China drastically reduced its purchase of the so-called recyclable plastic from wealthier countries in March of 2018. I say “so-called” since much of this plastic still ended up in a landfill either here in the States or abroad. Even when times were better for recycling back in 2015, only 10% of the discarded plastic in the USA made it into the recycling stream! Another 15% of our plastic waste was burned in waste-to-energy facilities, and the remaining 75% went to landfills. China, at that time, was taking half of our plastic refuse and would separate the different plastic types with cheap manual labor. A good portion of that plastic was contaminated and deemed undesirable and was therefore dumped into their landfills as well. Currently, countries around the globe are seeking alternative ways to deal with the plastic glut.

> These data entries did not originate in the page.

-- ==== Sys2Proof/Machine/Dispatch.lean ====
section
/-! DEFINITION. The one place where a command meets its meaning: one arm for each constructor. -/

namespace Sys2Proof.Machine
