-- ==== Sys2Proof/Certificates/Slice0/Obligations.lean ====
section
/-! DEFINITION. What is claimed of the device, for the provers. -/

open Sys2Proof Sys2Proof.Machine

/-- A step runs the command at the front of the queue with the queue's rest (log 3); on an empty queue one tick of System Time
passes, the model's own choice (log 2). -/
def Obligations.StepRunsFrontCommand : Prop :=
  (∀ (c : Instr) (rest : List Instr) (s : State),
    step (s.withPending (c :: rest)) = exec c (s.withPending rest)) ∧
  ∀ s : State, s.pending = [] → step s = .next { s with chip := { s.chip with st := s.chip.st + 1 } }

/-- No command stops the device, and none touches the queue of waiting commands (the model's own field, log 3). -/
def Obligations.ExecKeepsQueue : Prop :=
  ∀ (c : Instr) (s : State), Completes c s fun t => t.pending = s.pending

/-- The unlock windows of the pages stay sound under every step (R65). -/
def Obligations.UnlockWindowsStaySound : Prop :=
  ∀ s t : State, s.locksOk = true → step s = .next t → t.locksOk = true

/-- The device after reset (Tables of the register maps; logs 5 and 7 for what the model chose). -/
def Obligations.ResetIsSound : Prop :=
  State.reset.pending = [] ∧ State.reset.locksOk = true ∧ State.reset.chip.memOk = true ∧
  (∀ p, State.reset.lock p = {}) ∧ (∀ a, State.reset.chip.rd a = resetWord a) ∧
  State.reset.chip.rd R.SAFE.STO_STAT = 0xF#32 ∧
  (∀ leg : Fin 40, State.reset.chip.rd (R.PG.PERIOD leg) = 0x138800#32 ∧ State.reset.chip.rd (R.PG.DT_HL leg) = 0x3200#32) ∧
  (∀ (g : Fin 12) (i : Fin 8), State.reset.chip.rd (R.CMPG.CTH g i) = 0x200#32) ∧
  State.reset.chip.st = 0

/-- The gate that every register write passes (R12, R55, R65, R66, R68, R395, R483, R493). ERRINFO is REASON, OFFSET from bit 8,
WR at bit 18, SOURCE from bit 19 and REJ_CNT from bit 24. -/
def Obligations.RegisterWriteMeetsTheGate : Prop :=
  ∀ (src : Source) (r : RegAddr) (v : Word) (s : State),
    let a := byteOf r
    let refusal (reason : Nat) : List (Fld × Nat) :=
      [(hSticky (aPage a) 0, 1),
       (whole (aPage a + 0x24), reason + aOff a / 4 * 2 ^ 8 + (!carriesCommand a v).toNat * 2 ^ 18 + srcCode src * 2 ^ 19
          + min (s.chip.get (hRejCnt (aPage a)) + 1) 255 * 2 ^ 24)]
    let opened := (s.lock (pageNo a)).isOpen s.chip.st
    (s.chip.portOpen src = false → Ignores (.registerWrite src r v) s) ∧
    (s.chip.portOpen src = true → pageImplemented a = false → OnlyShows (.registerWrite src r v) s
      [(hSticky R.HOST.ID 1, 1), (whole R.HOST.UNMAPPED_CNT, min (s.chip.get (whole R.HOST.UNMAPPED_CNT) + 1) (2 ^ 32 - 1))]) ∧
    (s.chip.portOpen src = true → pageImplemented a = true → aOff a ≠ 0x1C → readOnly a = true →
      Answers (.registerWrite src r v) s (s.spent a) s.chip []) ∧
    (s.chip.portOpen src = true → pageImplemented a = true → aOff a ≠ 0x1C → readOnly a = false →
      s.chip.phase = .safeHold → holdWritable (aCls a) = false →
      Answers (.registerWrite src r v) s (s.spent a) s.chip (refusal rState)) ∧
    (s.chip.portOpen src = true → pageImplemented a = true → aOff a ≠ 0x1C → readOnly a = false →
      s.chip.phase ≠ .safeHold → opened = false → lockExempt a = false →
      Answers (.registerWrite src r v) s (s.spent a) s.chip (refusal rLocked)) ∧
    (s.chip.portOpen src = true → pageImplemented a = true → aOff a ≠ 0x1C → readOnly a = false →
      s.chip.phase ≠ .safeHold → opened = true → safeRow a = true → s.chip.safeSto = false →
      Answers (.registerWrite src r v) s (s.spent a) s.chip (refusal rSafety))

/-- LOCK and its keys; writes to the header and to registers with no further meaning (R55, R63–R65, R67, R84). -/
def Obligations.KeysFlagsAndCountersAreWritten : Prop :=
  (∀ (src : Source) (p : Page) (s : State), s.chip.portOpen src = true → pageImplemented (firstOf p) = true →
    (s.chip.phase ≠ .safeHold ∨ holdWritable (aCls (firstOf p)) = true) →
      exec (.lockArm src p) s = .next (s.setLock p.toNat { armed := true }) ∧
      exec (.lockOpen src p) s = .next (s.setLock p.toNat
        (if (s.lock p.toNat).armed then { remain := 64, openedAt := s.chip.st } else {})) ∧
      ∀ key : BitVec 16, key ≠ 0x5A5A#16 → key ≠ 0xA5A5#16 → exec (.lockClose src p key) s = .next (s.setLock p.toNat {})) ∧
  (∀ (p : Page) (s : State), (s.lock p.toNat).remain ≠ 0 →
    exec (.unlockWindowExpire p) s = .next
      ({ s with chip := { s.chip with st := max s.chip.st ((s.lock p.toNat).openedAt + Config.ms) } }.setLock p.toNat {})) ∧
  (∀ (src : Source) (r : RegAddr) (v : Word) (s : State), s.chip.portOpen src = true → pageImplemented (byteOf r) = true →
    s.chip.phase ≠ .safeHold →
    (aOff (byteOf r) = 0x14 →
      Answers (.registerWrite src r v) s (s.spent (byteOf r)) s.chip
        [(whole (byteOf r), (v &&& wd (pageHdr (mapClass (aCls (byteOf r)) (aInst (byteOf r)))).sticky).toNat)]) ∧
    (aOff (byteOf r) = 0x10 → aCls (byteOf r) ≠ 1 → aCls (byteOf r) ≠ 18 →
      let keep := s.chip.rd (byteOf r) &&& ~~~(v &&& wd (pageHdr (mapClass (aCls (byteOf r)) (aInst (byteOf r)))).sticky)
      Answers (.stickyClear src r v) s (s.spent (byteOf r)) s.chip
        [(whole (byteOf r), keep.toNat),
         (hRejCnt (aPage (byteOf r)), if v.getLsbD 0 then 0 else s.chip.get (hRejCnt (aPage (byteOf r))))])) ∧
  (∀ (src : Source) (r : RegAddr) (s : State), s.chip.portOpen src = true → pageImplemented (byteOf r) = false →
    let counted := [(hSticky R.HOST.ID 1, 1),
      (whole R.HOST.UNMAPPED_CNT, min (s.chip.get (whole R.HOST.UNMAPPED_CNT) + 1) (2 ^ 32 - 1))]
    OnlyShows (.unmappedAccess src r true) s counted ∧
    Answers (.unmappedAccess src r false) s s { s.chip with out := [0] } counted) ∧
  (∀ (src : Source) (php shp : Bool) (s : State), s.Lets src R.HOST.PORT_CFG →
    Answers (.portCfgWrite src php shp) s (s.spent R.HOST.PORT_CFG) s.chip
      [(F.HOST.PORT_CFG.PHP_EN, php.toNat), (F.HOST.PORT_CFG.SHP_EN, shp.toNat)]) ∧
  ∀ (src : Source) (r : RegAddr) (v : Word) (s : State), byteOf r = R.LEASH.CNT_CLR → s.Lets src R.LEASH.CNT_CLR →
    let after (i a : Nat) : Fld × Nat := (whole a, if v.getLsbD i then 0 else (s.chip.rd a).toNat)
    Answers (.counterClear src r v) s (s.spent R.LEASH.CNT_CLR) s.chip
      [after 0 R.LEASH.REFUSE_CNT, after 1 R.LEASH.LATE_CNT, after 2 R.LEASH.ATRISK_CNT, after 3 R.LEASH.MIGR_CNT,
       after 4 R.LEASH.DLMISS_CNT]

/-- Shadows and commits (R69–R73). Registers that a soft reset does not return, such as calibrations, are `softReg`'s
(log 48). -/
def Obligations.ShadowValuesWaitForTheCommit : Prop :=
  (∀ (src : Source) (leg : Fin 40) (r : RegAddr) (v : Word) (s : State), byteOf r = R.PG.DUTY leg → s.Lets src (R.PG.DUTY leg) →
    s.chip.on (F.PG.SRC.DSRC leg) = false → s.chip.convDrives leg = false →
    exec (.shadowWrite src r v) s =
      .next { s.spent (R.PG.DUTY leg) with chip := { s.chip with shadow := Tab.put s.chip.shadow (R.PG.DUTY leg) v } }) ∧
  (∀ (src : Source) (leg : Fin 40) (p : Page) (s : State), firstOf p = R.PG.ID leg → s.Lets src (R.PG.CTRL leg) →
    (s.chip.rd (R.PG.CTRL leg) = 1#32 → s.chip.inGroup (R.PG.ID leg) = false →
      Answers (.commitRequest src p) s (s.spent (R.PG.CTRL leg)) s.chip [(whole (R.PG.CTRL leg), 9)]) ∧
    (s.chip.rd (R.PG.CTRL leg) = 5#32 →
      Answers (.freezeRelease src p) s (s.spent (R.PG.CTRL leg)) s.chip [(whole (R.PG.CTRL leg), 1)])) ∧
  (∀ (k : Fin 8) (p : Page) (v : Word) (s : State), firstOf p = R.CONV.ID k → s.chip.on (hEn (R.CONV.ID k)) = false →
    s.chip.on (hCommitReq (R.CONV.ID k)) = true → s.chip.on (hFreeze (R.CONV.ID k)) = false →
    s.chip.inGroup (R.CONV.ID k) = false → s.chip.shadowsOf (R.CONV.ID k) = [(R.CONV.VTARGET k, v)] →
    Answers (.shadowCommit p) s s
      { s.chip with shadow := Tab.drop (fun a => aPage a == R.CONV.ID k) s.chip.shadow }
      [(whole (R.CONV.VTARGET k), (merge (s.chip.rd (R.CONV.VTARGET k)) v 0xFFFFFF).toNat),
       (hCfgEpoch (R.CONV.ID k), (s.chip.get (hCfgEpoch (R.CONV.ID k)) + 1) % 2 ^ 16), (hCommitReq (R.CONV.ID k), 0)]) ∧
  ∀ (src : Source) (n : Fin 24) (p : Page) (s : State), firstOf p = R.ADC.ID n → s.Lets src (R.ADC.CTRL n) →
    s.chip.rd (R.ADC.CTRL n) = 0#32 →
    Completes (.softReset src p) s fun t =>
      (∀ a, aPage a = R.ADC.ID n → softReg a = true → t.chip.rd a = resetWord a) ∧
      t.chip.rd (R.ADC.CTRL n) = 0#32 ∧ t.chip.rd (R.ADC.STICKY n) = s.chip.rd (R.ADC.STICKY n) &&& 1#32 ∧
      Tab.find t.chip.adcs n = none ∧ (∀ a, aPage a ≠ R.ADC.ID n → t.chip.rd a = s.chip.rd a)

One alternative has been developed in Scotland by the company MacRebur is using recyclable plastic bottles (#1 Type-PET: polyethylene terephthalate) and plastic shopping bags (HDPE: High Density Poly-Ethylene) as a binder or cement for making their version of a plastic road. Just a crash course: a typical black asphalt road surface material is about 95% crushed stone, gravel and sand with the remaining 5% Bitumen as the black petroleum product used as the glue to bind it all together. MacRebur is replacing a majority of the Bitumen binder with PET and HDPE plastics. About 20,000 single-use plastic bottles and about 70,000 single-use plastic bags go into 1 ton of their asphalt road building material. Third party testing revealed that this plastic binder is 60% stronger than Bitumen and could lead to a considerably longer roadway life. The company has helped to build roads in New Zealand, the UK, Australia and recently initiated a pilot study road project on the campus of UC San Diego in 2018. All conventional road working equipment can be utilized in their process.
The Technisoil Industrial company out of Redding, California takes it a step further. They not only use recycled PET plastic bottles to replace the Bitumen binder, but have simplified the entire road working machinery as well. Their “Recycling Train” scrapes up the existing road surface and grinds it up, mixes in the new plastic binder on the spot, and lays it down for rolling. The process reduces multiple dump truck travels for removing waste road material and bringing back new road asphalt from a remote mixing plant. Over 1,200,000 recycled bottles would go into one centerline-mile of roadway. The typical road life expectancy should go from 2-5 years to 10 or possibly 20 years due to the extra strength of the plastic binder. This would be a significant energy savings and carbon footprint reduction. A new road in Los Angeles is underway.
Dow Chemical has also gotten into the plastic road concept. They recently built two roads outside of one of their facilities in Texas utilizing a plastic binder which sounds quite similar to that used by MacRebur in Scotland. Both use PET from plastic bottles and HDPE from shopping bags in their asphalt formula.
Another firm in the Netherlands, PlasticRoad, takes this idea a quantum leap further. They build prefabricated modular road sections made completely out of recycled plastic that lock together like Legos. “The plastic road has a hollow space inside it and can host cables, pipelines, but also rainwater so that the street does not become flooded in case of heavy rainfall.” The option of embedded sensors or electric vehicle charging systems are conceivable as well. Recycled plastic used as the prime raw material has a significantly lower CO 2 footprint. This is partly due to the longer lifespan of the roadway and the decrease in overall machinery components compared to traditional road constructions.
All of this sounds encouraging. It presents one possible way to deal with some of our stockpiled recycled plastics while tackling the issues of our aging roadway systems. Perhaps at least two of our plastics, PET & HDPE, could come full circle and be viewed as a valuable raw material to assist in reducing our global landfill content & carbon footprint.
Doug Walker is the owner of Walker Cellar Works and Board member of the Monadnock Sustainability Network whose mission is to promote credible, sustainable/”green” practices in the region.